Outcomes and therapy selection for myeloid neoplasms are strictly dictated by cytogenetic and molecular characteristics. However, access to these diagnostics is globally unequal; in Paraguay, historical data (2012–2015) indicates that less than 50% of patients received cytogenetic testing and zero patients received molecular testing. To address this disparity, we founded the Leukemia in Latin America Mapping and Sequencing (LLAMAS) initiative in 2024 to expand access to molecular diagnostics in the region.

Methods

Patients diagnosed with myeloid neoplasms at the Instituto de Prevision Social (IPS) in Asuncion, Paraguay, will undergo on-site whole-genome sequencing (WGS). We utilize the ChromoSeq protocol (Duncavage, NEJM 2021) to capture all relevant cytogenetic and molecular variants in a single assay. This approach renders conventional karyotyping and fluorescent in-situ hybridization (FISH) obsolete, a critical advantage in Paraguay where such conventional infrastructure is not widely available.

Results

Physicians receive a comprehensive cytomolecular report within 4–6 days of sample processing.
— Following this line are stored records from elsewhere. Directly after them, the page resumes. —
-- ==== Sys2Proof/Machine/Load.lean ====
section
/-! DEFINITION. What the Loupe does to a partition's units: installing Clove programs, placing a facet, resetting the partition's state,
measuring weights, activation and its rollback (09 R281, 12 R356–R358, R373–R383, 14 R445, R446, 16 R499, R506). -/

namespace Sys2Proof.Machine

/-! ## Blocks for a time (18 R558) -/

/-- A block is brought at once to a state: a raise out of OFF clears the core memories (07 R212), and each raise is one ramp. -/
def State.setBlockNow (s : State) (b : Nat) (t : BState) : State :=
  let x := s.block b
  if x.state = .retired then s else
  let raise := x.state ≠ t ∧ (x.state = .off ∨ t = .active)
  let s := if x.state = .off ∧ raise then (coresOfBlock b).foldl (fun s n => s.zeroCore n) s else s
  let s := if raise then s.countField (Reg.blockAperture (b / 32)) 0 16 1 else s
  let q := (SMap.get [] s.aperture (b / 32)).filter (· != b)
  let s := { s with aperture := SMap.put s.aperture (b / 32) q }
  s.setBlock b { x with state := t, target := t, queued := false, ramping := false, fillCore := false }
def State.setBlocksNow (s : State) (p : Nat) (t : BState) : State := (s.blocksOf p).foldl (fun s b => s.setBlockNow b t) s

/-! ## Clove programs (09 R281, 14 R445, R446) -/

/-- The tenant area of local memory, by offset from 0x1_0000. -/
def tenantLo : Nat := 0x4000

/-- A tenant image is valid (14 R446). -/
def cloveImageOk (b : Bytes) : Bool :=
  let n := hField b 4 4
  hField b 0 4 == 0x45564C43 && decide (4 ≤ n) && decide (n ≤ 49152) && n % 4 == 0 && zeroAt b 12 4 && zeroAt b 524 4 && zeroAt b 576 448 &&
  b.length == 1024 + n && decide (hField b 8 4 ≤ 60000000) && beVal (sub b 528 48) == sha (b.drop 1024) &&
  (List.range 127).all (fun i =>
    let a := hField b (16 + 4 * i) 4
    a == 0 || (a % 2 == 0 && decide (0x14000 ≤ a) && decide (a < 0x14000 + n)))

/-- The mailbox of core c is taken away: what is queued in it completes with FAULTED (14 R445). -/
def State.dropMailbox (s : State) (c : Nat) : State :=
  let s := s.cFlush c 16
  s.setClove c { s.clove c with mbase := none, head := 0, rx := [] }

/-- CLOVE_LOAD once the core has left its last command: the tenant area is cleared and loaded, the apertures and the mailbox are
set, and the core is IDLE in its monitor. A limit of 0 is the image's. -/
def State.cloveInstall (s : State) (c chbase mbase csbase limit : Nat) (image : Option Bytes) : State :=
  let x := s.clove c
  let keep := x.mbase = some mbase ∧ !x.halted
  let s := if keep then s else s.dropMailbox c
  let x := s.clove c
  let m := x.localMem.zero tenantLo 0x10000
  let m := match image with
    | some b => (List.range ((b.length - 1024 + 7) / 8)).foldl (fun m i =>
        let w := sub b (1024 + 8 * i) 8
        m.writeUnit (tenantLo + 8 * i) (w ++ List.replicate (8 - w.length) 0) false) m
    | none => m
  let prog : Option Program := image.map (fun b =>
    let own := if limit ≠ 0 then limit else if hField b 8 4 ≠ 0 then hField b 8 4 else 1000000
    ⟨own, ((List.range 127).map (fun i => (i, hField b (16 + 4 * i) 4))).filter (fun e => e.2 != 0)⟩)
  let s := s.setClove c { x with localMem := m, program := prog, halted := false, tenant := false, ran := false, held := none,
                                 machineMode := true, sleeping := false, mig := none }
  let s := (s.setCcsr c Csr.chbase chbase).setCcsr c Csr.csbase csbase
  if keep then s else
  let s := s.setClove c { s.clove c with mbase := some mbase }
  s.mboxWrite c 0 (leBytes 8 0)

/-- A Clove core back in IDLE with no mailbox and no program. -/
def State.cloveIdle (s : State) (c : Nat) : State :=
  let x := s.clove c
  s.setClove c { x with
    mbase := none, head := 0, rx := [], held := none, ran := false, tenant := false, halted := false, program := none,
    machineMode := true, sleeping := false, mig := none, fifoUp := [], fifoDn := [], wire := [], blockAt := none, stallAt := none,
    localMem := x.localMem.zero tenantLo 0x10000 }

/-! ## Placing (12 R356–R358) -/

/-- Bytes in pieces of a size. -/
def chunks (n : Nat) (b : Bytes) : List Bytes := (List.range ((b.length + n - 1) / n)).map (fun i => sub b (n * i) n)

/-- Bytes written to a core memory in its protection units. -/
def State.putUnits (s : State) (size a : Nat) (b : Bytes) : State :=
  { s with mem := (chunks size b).zipIdx.foldl (fun m c => m.writeUnit (a + size * c.2) c.1 false) s.mem }

/-- Where a core memory target lies (07 R203, 12 R356). -/
def placeBase (t n : Nat) : Nat :=
  match t with
  | 0 => coreWindow n
  | 1 => coreWindow n + bundleOff
  | 2 => coreWindow n + blendOff
  | 3 => coreWindow n + routeOff
  | _ => sliceBase n

/-- Bytes of partition-relative memory as an agent reads device addresses, by granule: the bytes and the worst found. -/
def State.partReadBy (read : State → Nat → Nat → Bytes × Nat × State) (s : State) (p pa n : Nat) : Bytes × Nat × State :=
  (List.range ((pa % 64 + n + 63) / 64)).foldl (fun (a : Bytes × Nat × State) i =>
    let lo := if i = 0 then pa else pa / 64 * 64 + 64 * i
    let hi := min (pa + n) (pa / 64 * 64 + 64 * (i + 1))
    match a.2.2.windowOf p lo with
    | some w =>
      let d := w.dbase * 0x10000 + (lo - w.pbase * 0x10000)
      let r := read a.2.2 d (hi - lo)
      (a.1 ++ r.1, max a.2.1 r.2.1, r.2.2)
    | none => (a.1 ++ List.replicate (hi - lo) 0, max a.2.1 2, a.2.2)) ([], 0, s)

/-- The Loupe reads as a hub agent does. -/
def State.partRead (s : State) (p pa n : Nat) : Bytes × Nat × State :=
  State.partReadBy (fun s a n => s.ccRead none a n) s p pa n
/-- A tile's loader reads HBM itself, without the common cache (08 R245, 12 R378). -/
def State.loaderRead (s : State) (p pa n : Nat) : Bytes × Nat × State := State.partReadBy State.devRead s p pa n

/-- Bytes written to partition-relative memory. -/
def State.partWrite (s : State) (p pa : Nat) (b : Bytes) : State :=
  (List.range ((pa % 64 + b.length + 63) / 64)).foldl (fun s i =>
    let lo := if i = 0 then pa else pa / 64 * 64 + 64 * i
    let hi := min (pa + b.length) (pa / 64 * 64 + 64 * (i + 1))
    match s.windowOf p lo with
    | some w => s.ccWrite none (w.dbase * 0x10000 + (lo - w.pbase * 0x10000)) (sub b (lo - pa) (hi - lo)) false
    | none => s) s

/-- One PLACE record; whether every source granule was good. -/
def State.placeOne (s : State) (p : Nat) (f : Facet) (r : PlaceRec) : Bool × State :=
  let blob := (f.blobs.find? (fun x => x.1 == r.blob)).map (·.2) |>.getD []
  if r.target ≤ 4 then
    (r.cores (s.rec_ p).blocks).zipIdx.foldl (fun (a : Bool × State) n =>
      let src := r.source + n.2 * r.stride
      if r.fromHbm then
        let q := a.2.loaderRead p src r.len
        (a.1 && q.2.1 == 0, q.2.2.putUnits 32 (placeBase 4 n.1 + r.dest) q.1)
      else (a.1, a.2.putUnits (if r.target = 4 then 32 else 8) (placeBase r.target n.1 + r.dest) (sub blob src r.len))) (true, s)
  else (true, s.partWrite p r.dest (sub blob r.source r.len))

/-- Every PLACE record in order; the first with a source granule that was not good, by its place among them. -/
def State.placeAll (s : State) (p : Nat) (f : Facet) : Option Nat × State :=
  f.place.zipIdx.foldl (fun (a : Option Nat × State) r =>
    let q := a.2.placeOne p f r.1
    (a.1.or (if q.1 then none else some r.2), q.2)) (none, s)

/-- The rejection for the i-th PLACE record of an image: its section, record and SOURCE field. -/
def placeRej (b : Bytes) (i : Nat) : Rej :=
  match ((fxOf b Sx.place).flatMap (fun x => (List.range (x.len / 32)).map (fun r => (x, r))))[i]? with
  | some (x, r) => ⟨0x38, x.idx, r, x.off + 32 * r + 16⟩
  | none => ⟨0x38, noSect, noRec, noOff⟩

/-! ## Weights (12 R378) -/

/-- A range of slice n: its bytes, and whether any beat is poisoned or uncorrectable. -/
def State.sliceRead (s : State) (n off len : Nat) : Bytes × Bool × State :=
  (List.range ((off % 32 + len + 31) / 32)).foldl (fun (a : Bytes × Bool × State) i =>
    let b := a.2.2.readBeat n (off / 32 * 32 + 32 * i)
    let lo := if i = 0 then off % 32 else 0
    let hi := min 32 (off + len - (off / 32 * 32 + 32 * i))
    (a.1 ++ sub b.1 lo (hi - lo), a.2.1 || b.2.1, b.2.2)) ([], false, s)

/-- The digest of a region, and whether all of it could be read. -/
def State.measure (s : State) (p : Nat) (r : Region) : Nat × Bool × State :=
  let units := if r.kind = 0 then (s.coresOf p).mergeSort.map (fun n => (n, r.base, r.len))
    else (List.range ((r.len + 0xFFFFF) / 0x100000)).map (fun i => (0, r.base + 0x100000 * i, min 0x100000 (r.len - 0x100000 * i)))
  let q := units.foldl (fun (a : Bytes × Bool × State) u =>
    if r.kind = 0 then
      let x := a.2.2.sliceRead u.1 u.2.1 u.2.2
      (a.1 ++ beBytes 48 (sha x.1), a.2.1 && !x.2.1, x.2.2)
    else
      let x := a.2.2.loaderRead p u.2.1 u.2.2
      (a.1 ++ beBytes 48 (sha x.1), a.2.1 && x.2.1 == 0, x.2.2)) ([], true, s)
  (sha q.1, q.2.1, q.2.2)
This report details structural variants (e.g., t(8;21), inv(16), KMT2A rearrangements), copy number abnormalities (e.g., del(5q), chromosome deletions/gains), and single-gene variants (e.g., NPM1, FLT3, IDH1/2). These results enable immediate risk stratification and the selection of appropriate therapies, including intensive chemotherapy, venetoclax-based regimens, or stem cell transplantation. Additionally, this molecular data will facilitate engagement with sponsors to design clinical trials specifically for this population.

Conclusion

Conventional cytogenetic testing never fully developed in Paraguay. Molecular characterization via WGS represents a technological leap, bypassing older methods to provide access to state-of-the-art diagnostics. This initiative enables patients with myeloid neoplasms to access superior therapies and aims to significantly improve clinical outcomes.